Instruction for the entries that follow: retype exactly the lines from the line with "def parseArm (e" to the line with "vmax := uAt", both included, and omit all others.

**Records shown:**
—————

-- ==== Sys2Proof/Machine/ModelCheck.lean ====
section
/-! DEFINITION. Parsing a model blob and the checks MODEL_LOAD makes of it (R37 to R54). -/

namespace Sys2Proof.Machine

/-! Layout. -/

/-- Entry counts by section (Table — Model blob header). -/
def blobCounts (b : List Byte) : List Nat :=
  [uAt b 0x18 1, uAt b 0x19 1, uAt b 0x1E 1, uAt b 0x20 2, uAt b 0x22 2, uAt b 0x1C 1, uAt b 0x1A 1, uAt b 0x1B 1,
   uAt b 0x1D 1, uAt b 0x24 2]

/-- Entry sizes and count limits by section (Table — Model sections). -/
def sectionSizes : List Nat := [64, 128, 64, 32, 8, 256, 64, 32, 64, 8]
def sectionLimits : List (Nat × Nat) :=
  [(1, 8), (1, 60), (0, 32), (1, 1024), (0, 4096), (0, 64), (0, 8), (0, 4), (0, 8), (1, 4096)]

def blobCount (b : List Byte) (n : Nat) : Nat := (blobCounts b).getD n 0
def secOff (b : List Byte) (n : Nat) : Nat := uAt b (0x30 + 8 * n) 4
def secLen (b : List Byte) (n : Nat) : Nat := uAt b (0x34 + 8 * n) 4

/-- Entry i of section n. -/
def blobEntry (b : List Byte) (n i : Nat) : List Byte :=
  let z := sectionSizes.getD n 0
  bytesAt b (secOff b n + z * i) z

def blobEntries (b : List Byte) (n : Nat) : List (List Byte) := (List.range (blobCount b n)).map (blobEntry b n)

/-- End of the non-empty sections before section n: where section n may begin at the earliest. -/
def secFloor (b : List Byte) : Nat → Nat
  | 0 => 0x80
  | n + 1 => if secLen b n = 0 then secFloor b n else max (secFloor b n) (secOff b n + secLen b n)

/-- Count limit and section layout of R39. -/
def layoutOk (b : List Byte) (n : Nat) : Bool :=
  let c := blobCount b n
  let lim := sectionLimits.getD n (0, 0)
  (lim.1 ≤ c && c ≤ lim.2) && secLen b n == c * sectionSizes.getD n 0 &&
    (if c = 0 then secOff b n == 0
     else secOff b n % 64 == 0 && decide (secFloor b n ≤ secOff b n) && decide (secOff b n + secLen b n ≤ uAt b 8 4))

/-- MAGIC, FORMAT, HDRSIZE and BLOBSIZE: without them no section can be found. -/
def magicOk (b : List Byte) (len : Nat) : Bool :=
  uAt b 0 4 == 0x444D4243 && uAt b 4 2 == 0x0102 && uAt b 6 2 == 0x80 && uAt b 8 4 == len && b.length == len &&
    decide (len ≤ 131072)

/-- The rest of the header: BLOBCRC, reserved bytes, HEADROOM. -/
def blobHeaderOk (b : List Byte) : Bool :=
  crc32c (b.drop 16) == uAt b 0x0C 4 && zeroAt b 0x1F 1 && zeroAt b 0x27 1 && zeroAt b 0x2C 4 && decide (uAt b 0x26 1 ≤ 6)

/-! Parsing. -/

def parseArm (e : List Byte) : ArmEnt :=
  { armid := uAt e 0 1, nj := uAt e 1 1, firstj := uAt e 2 1, toolsrc := uAt e 3 1, ntool := uAt e 0x20 1,
    firsttool := uAt e 0x21 1, dcbus := uAt e 0x22 1, tcpvb := uAt e 0x24 4, body := e }

def parseJoint (e : List Byte) : JointEnt :=
  { gj := uAt e 0 1, arm := uAt e 1 1, aj := uAt e 2 1, type := uAt e 3 1, qmin := sAt e 0x20 4, qmax := sAt e 0x24 4,
    vmax := uAt e 0x28 4, amax := uAt e 0x2C 4, dmon := uAt e 0x30 4, jmax := uAt e 0x34 4, tmax := uAt e 0x38 4,
    fbsrc := uAt e 0x3C 1, fbaddr := uAt e 0x3D 1, axis := uAt e 0x3E 1, vmeasb := uAt e 0x68 4, qdevb := uAt e 0x6C 4,
    tmeasb := uAt e 0x70 4, rotorj := uAt e 0x74 4, body := e }

def parseTool (e : List Byte) : ToolEnt :=
  { arm := uAt e 0 1, code := uAt e 1 1, firstcap := uAt e 2 2, ncap := uAt e 4 2, body := e }

def parseCap (e : List Byte) : CapEnt :=
  { owner := uAt e 2 1, tool := uAt e 3 1, p0 := vecAt e 4 3, p1 := vecAt e 0x10 3, radius := uAt e 0x1C 4 }

def parsePairEnt (e : List Byte) : PairEnt := ⟨uAt e 0 2, uAt e 2 2, uAt e 4 2, uAt e 6 2⟩

def parseCommons (e : List Byte) : CommonsEnt :=
  { cid := uAt e 0 1, armmask := uAt e 2 1, baseprio := (List.range 8).map (fun a => uAt e (0xD0 + a) 1), body := e }

def parseSensor (e : List Byte) : SensorEnt :=
  { sid := uAt e 0 1, node := uAt e 1 1, maxtr := uAt e 2 1, pos := vecAt e 4 3, rot := vecAt e 0x10 4, lat := uAt e 0x20 4,
    posunc := uAt e 0x24 4, vhb := uAt e 0x28 4 }

def parseBus (e : List Byte) : BusEnt :=
  { gid := uAt e 0 1, modch := uAt e 1 1, chophl := uAt e 2 1, cap := uAt e 4 4, vnom := uAt e 8 4, vuv := uAt e 0x0C 4,
    vov := uAt e 0x10 4, pmaxb := uAt e 0x14 4, jmask := uAt e 0x18 8 }

def parseConv (e : List Byte) : ConvEnt :=
  { kid := uAt e 0 1, fbch := uAt e 1 1, flags := uAt e 2 1, scale := uAt e 4 4, vconvb := uAt e 0x20 4, body := e }

def parseRange (e : List Byte) : RangeEnt := ⟨uAt e 0 2 / 4096, uAt e 0 2 % 4096, sAt e 3 1⟩

def parseModel (b : List Byte) : Model :=
  { modelid := uAt b 0x10 4, modelrev := uAt b 0x14 4, headroom := if uAt b 0x26 1 = 0 then 2 else uAt b 0x26 1,
    crc := uAt b 0x0C 4,
    arms := (blobEntries b 0).map parseArm, joints := (blobEntries b 1).map parseJoint,
    tools := (blobEntries b 2).map parseTool, caps := (blobEntries b 3).map parseCap,
    pairs := (blobEntries b 4).map parsePairEnt, commons := (blobEntries b 5).map parseCommons,
    sensors := (blobEntries b 6).map parseSensor, buses := (blobEntries b 7).map parseBus,
    convs := (blobEntries b 8).map parseConv, range := (blobEntries b 9).map parseRange }

/-! Rules of the entries. -/

def Model.arm? (m : Model) (a : Nat) : Option ArmEnt := m.arms.find? (fun x => x.armid == a)
def Model.joint? (m : Model) (gj : Nat) : Option JointEnt := m.joints.find? (fun j => j.gj == gj)

/-- The joints of an arm, in ascending order. -/
def Model.armJoints (m : Model) (a : Nat) : List JointEnt :=
  match m.arm? a with
  | none => []
  | some x => m.joints.filter (fun j => x.firstj ≤ j.gj && j.gj < x.firstj + x.nj)

/-- The arm a capsule belongs to: that of its joint or base; none for a cell-fixed one. -/
def Model.capArm (m : Model) (c : CapEnt) : Option Nat :=
  if c.owner < 60 then (m.joint? c.owner).map (·.arm)
  else if 0xF0 ≤ c.owner ∧ c.owner < 0xF8 then some (c.owner - 0xF0)
  else none

/-- Strictly ascending. -/
def ascending : List Nat → Bool
  | x :: y :: rest => decide (x < y) && ascending (y :: rest)
  | _ => true

/-- No two equal. -/
def allDistinct (l : List Nat) : Bool := l.eraseDups.length == l.length

/-- Arms (R41): section 0. FIRSTTOOL of an arm without tool entries is not looked at (DESIGN CHOICE). -/
def armsOk (m : Model) (ents : List (List Byte)) : Bool :=
  ascending (m.arms.map (·.armid)) &&
  (m.arms.zip ents).all (fun x =>
    let a := x.1
    let e := x.2
    decide (a.armid ≤ 7) && (1 ≤ a.nj && a.nj ≤ 12) && decide (a.firstj + a.nj ≤ m.joints.length) && decide (a.toolsrc ≤ 96) &&
    unitNorm (vecAt e 0x10 4) && decide (a.ntool ≤ 4) && a.ntool == (m.tools.filter (fun t => t.arm == a.armid)).length &&
    decide (a.firsttool + a.ntool ≤ m.tools.length ∨ a.ntool = 0) &&
    (a.dcbus == 0xFF || m.buses.any (fun g => g.gid == a.dcbus)) && zeroAt e 0x23 1 && zeroAt e 0x28 24 &&
    m.arms.all (fun y => y.armid == a.armid || y.firstj + y.nj ≤ a.firstj || a.firstj + a.nj ≤ y.firstj))

/-- Joints (R42): section 1. -/
def jointsOk (m : Model) (ents : List (List Byte)) : Bool :=
  (m.joints.zip ents).zipIdx.all (fun x =>
    let j := x.1.1
    let e := x.1.2
    j.gj == x.2 &&
    (match m.arm? j.arm with
     | some a => a.firstj ≤ j.gj && j.gj < a.firstj + a.nj && j.aj == j.gj - a.firstj
     | none => false) &&
    (j.type == 0 || j.type == 1 || j.type == 0x80) && unitNorm (vecAt e 0x10 4) && decide (j.qmin < j.qmax) &&
    decide (j.dmon ≤ j.amax) && decide (j.vmax ≤ j.vmeasb) && decide (j.tmax ≤ j.tmeasb) &&
    (if j.fbsrc = 0 then 1 ≤ j.fbaddr && j.fbaddr ≤ 96 && decide (j.axis ≤ 7)
     else j.fbsrc == 1 && decide (j.fbaddr ≤ 23) && j.axis == 0) &&
    zeroAt e 0x3F 1 && zeroAt e 0x78 8)

/-- Tools (R45): section 2. Each tool lies in its arm's range, which has as many places as the arm has tools (R41). -/
def toolsOk (m : Model) (ents : List (List Byte)) : Bool :=
  (m.tools.zip ents).zipIdx.all (fun x =>
    let t := x.1.1
    let e := x.1.2
    (match m.arm? t.arm with
     | some a =>
       a.firsttool ≤ x.2 && x.2 < a.firsttool + a.ntool &&
       (if a.toolsrc = 0 then t.code == 0
        else t.code != 0 && m.tools.zipIdx.all (fun y => y.2 == x.2 || y.1.arm != t.arm || y.1.code != t.code))
     | none => false) &&
    decide (t.firstcap + t.ncap ≤ m.caps.length) && zeroAt e 6 2 && unitNorm (vecAt e 0x14 4) && zeroAt e 0x34 12)

/-- Capsules (R47): section 3. -/
def capsOk (m : Model) (ents : List (List Byte)) : Bool :=
  (m.caps.zip ents).zipIdx.all (fun x =>
    let c := x.1.1
    uAt x.1.2 0 2 == x.2 && decide (0 < c.radius) &&
    (decide (c.owner < m.joints.length) || c.owner == 0xFE ||
      (0xF0 ≤ c.owner && c.owner < 0xF8 && (m.arm? (c.owner - 0xF0)).isSome)) &&
    (c.tool == 0xFF ||
      (match m.tools[c.tool]?, m.joint? c.owner with
       | some t, some j => t.arm == j.arm && ((m.arm? j.arm).map (fun a => a.firstj + a.nj)) == some (j.gj + 1)
       | _, _ => false)))

/-- Pairs (R48): section 4. -/
def pairsOk (m : Model) : Bool :=
  allDistinct (m.pairs.map (·.pairid)) &&
  m.pairs.all (fun p =>
    decide (p.pairid ≤ 4095) &&
    (match m.caps[p.capa]?, m.caps[p.capb]? with
     | some x, some y => x.owner != y.owner && (decide (x.owner < 60) || decide (y.owner < 60))
     | _, _ => false))

/-- Commons (R49): section 5. -/
def commonsOk (m : Model) (ents : List (List Byte)) : Bool :=
  (m.commons.zip ents).zipIdx.all (fun x =>
    let c := x.1.1
    let e := x.1.2
    let n := uAt e 1 1
    c.cid == x.2 && (1 ≤ n && n ≤ 4) && zeroAt e 3 13 && zeroAt e 0xD8 40 && c.baseprio.all (· ≤ 15) &&
    (bitsOf c.armmask 8).all (fun a => (m.arm? a).isSome) &&
    (List.range 4).all (fun i =>
      if i < n then
        (List.range 3).all (fun k => uAt e (0x1C + 48 * i + 4 * k) 4 != 0) && unitNorm (vecAt e (0x28 + 48 * i) 4) &&
        zeroAt e (0x38 + 48 * i) 8
      else zeroAt e (0x10 + 48 * i) 48))

/-- Sensors (R50): section 6. No two share a SID (DESIGN CHOICE: R50 does not say so). -/
def sensorsOk (m : Model) (ents : List (List Byte)) : Bool :=
  allDistinct (m.sensors.map (·.sid)) && decide ((m.sensors.map (·.maxtr)).foldl (· + ·) 0 ≤ 64) &&
  (m.sensors.zip ents).all (fun x =>
    let s := x.1
    decide (s.sid ≤ 7) && (1 ≤ s.node && s.node ≤ 96) && (1 ≤ s.maxtr && s.maxtr ≤ 64) && unitNorm s.rot &&
    zeroAt x.2 3 1 && zeroAt x.2 0x2C 20)

/-- DC-bus groups (R50): section 7. No two share a GID (DESIGN CHOICE: R50 does not say so). -/
def busesOk (m : Model) (ents : List (List Byte)) : Bool :=
  allDistinct (m.buses.map (·.gid)) &&
  (m.buses.zip ents).all (fun x =>
    let g := x.1
    decide (g.gid ≤ 3) && decide (g.modch ≤ 7) && (decide (g.chophl ≤ 31) || g.chophl == 0xFF) && zeroAt x.2 3 1 &&
    decide (g.vuv < g.vnom) && decide (g.vnom < g.vov) && decide (g.jmask < 2 ^ m.joints.length) &&
    (List.range 60).all (fun j => !bitOf g.jmask j || m.buses.all (fun h => h.gid == g.gid || !bitOf h.jmask j))) &&
  m.arms.all (fun a => (m.buses.filter (fun g => g.gid == a.dcbus)).all (fun g =>
    (m.armJoints a.armid).all (fun j => bitOf g.jmask j.gj)))

/-- Conveyors (R50): section 8. No two share a KID (DESIGN CHOICE: R50 does not say so). -/
def convsOk (m : Model) (ents : List (List Byte)) : Bool :=
  allDistinct (m.convs.map (·.kid)) &&
  (m.convs.zip ents).all (fun x =>
    let k := x.1
    decide (k.kid ≤ 7) && decide (k.fbch ≤ 23) && decide (k.flags ≤ 3) && zeroAt x.2 3 1 && unitNorm (vecAt x.2 0x14 3) &&
    zeroAt x.2 0x24 28 && m.joints.all (fun j => j.fbsrc != 1 || j.fbaddr != k.fbch))

/-! The range section (R54). -/

/-- Has the model an entry for a block? -/
def Model.hasRange (m : Model) (kind index : Nat) : Bool := m.range.any (fun r => r.kind == kind && r.index == index)

/-- Range class of a block, −32 when it has none. -/
def Model.rc (m : Model) (kind index : Nat) : Int :=
  ((m.range.find? (fun r => r.kind == kind && r.index == index)).map (·.rc)).getD (-32)

/-- Collision block index a of a pair: the arm of CAPA's owner, or 8 (R89). -/
def Model.pairArm (m : Model) (p : PairEnt) : Nat := (((m.caps[p.capa]?).bind m.capArm)).getD 8

/-- The blocks of Table — Required range blocks, as (kind, index). -/
def Model.required (m : Model) : List (Nat × Nat) :=
  let arms := m.arms.map (·.armid)
  let all3 : Nat → List (Nat × Nat) := fun i => [(0, i), (4, i), (2, i)]
  arms.flatMap (fun a => (List.range 3).flatMap (fun c => all3 (0x100 + 16 * c + a))) ++
  arms.flatMap (fun a => (List.range 4).flatMap (fun c => [(4, 0x140 + 16 * c + a), (2, 0x140 + 16 * c + a)])) ++
  arms.flatMap (fun a => all3 (0x60 + a)) ++
  ((m.pairs.map m.pairArm).eraseDups).flatMap (fun a => all3 (0x10 + a)) ++
  (if m.sensors.isEmpty then [] else arms.flatMap (fun a => all3 (0x20 + a) ++ all3 (0x30 + a))) ++
  (if m.commons.isEmpty then [] else arms.flatMap (fun a => all3 (0x40 + a))) ++
  m.buses.flatMap (fun g => [(7, g.gid), (4, 0x50 + g.gid), (2, 0x50 + g.gid)]) ++
  m.joints.flatMap (fun j => (List.range 4).flatMap (fun c => [(1, 4 * j.gj + c), (3, 4 * j.gj + c)])) ++
  m.joints.flatMap (fun j => (List.range 8).map (fun k => (5, 8 * j.gj + k))) ++
  arms.map (fun a => (6, a)) ++ (if m.caps.any (fun c => c.owner == 0xFE) then [(6, 8)] else [])

/-- SRC of a range entry names a declared bound and an entry that declares it (R40, R53, R54). The cell extent of kind 4 is
derived from several sections, so its index names none. -/
def Model.srcOk (m : Model) (src : Nat) : Bool :=
  let i := src % 4096
  match src / 4096 with
  | 0 | 1 | 2 | 3 => decide (i < m.joints.length)
  | 4 => true
  | 5 => decide (i < m.sensors.length)
  | 6 => decide (i < m.buses.length)
  | 7 => decide (i < m.convs.length)
  | _ => false

def rangeOk (m : Model) (ents : List (List Byte)) : Bool :=
  (m.range.zip ents).all (fun x =>
    let r := x.1
    decide (r.kind ≤ 7) && zeroAt x.2 2 1 && m.srcOk (uAt x.2 4 2) && decide (-32 ≤ r.rc) && decide (r.rc ≤ 31) && uAt x.2 6 1 == m.headroom &&
    zeroAt x.2 7 1) &&
  m.required.all (fun k => m.hasRange k.1 k.2)

/-- The part bitmap of a blob (R40, R54): 0 when every check passes. A section whose layout is wrong is not read further. -/
def checkModel (len : Nat) (b : List Byte) : Nat :=
  if !magicOk b len then 0x8000
  else
    let m := parseModel b
    let ok := fun (n : Nat) => match n with
      | 0 => armsOk m (blobEntries b 0)
      | 1 => jointsOk m (blobEntries b 1)
      | 2 => toolsOk m (blobEntries b 2)
      | 3 => capsOk m (blobEntries b 3)
      | 4 => pairsOk m
      | 5 => commonsOk m (blobEntries b 5)
      | 6 => sensorsOk m (blobEntries b 6)
      | 7 => busesOk m (blobEntries b 7)
      | 8 => convsOk m (blobEntries b 8)
      | _ => rangeOk m (blobEntries b 9)
    maskOf ((List.range 10).filter (fun n => !layoutOk b n || !ok n)) + (if blobHeaderOk b then 0 else 0x8000)

end Sys2Proof.Machine
end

—————

**Solution:**
def parseArm (e : List Byte) : ArmEnt :=
  { armid := uAt e 0 1, nj := uAt e 1 1, firstj := uAt e 2 1, toolsrc := uAt e 3 1, ntool := uAt e 0x20 1,
    firsttool := uAt e 0x21 1, dcbus := uAt e 0x22 1, tcpvb := uAt e 0x24 4, body := e }

def parseJoint (e : List Byte) : JointEnt :=
  { gj := uAt e 0 1, arm := uAt e 1 1, aj := uAt e 2 1, type := uAt e 3 1, qmin := sAt e 0x20 4, qmax := sAt e 0x24 4,
    vmax := uAt e 0x28 4, amax := uAt e 0x2C 4, dmon := uAt e 0x30 4, jmax := uAt e 0x34 4, tmax := uAt e 0x38 4,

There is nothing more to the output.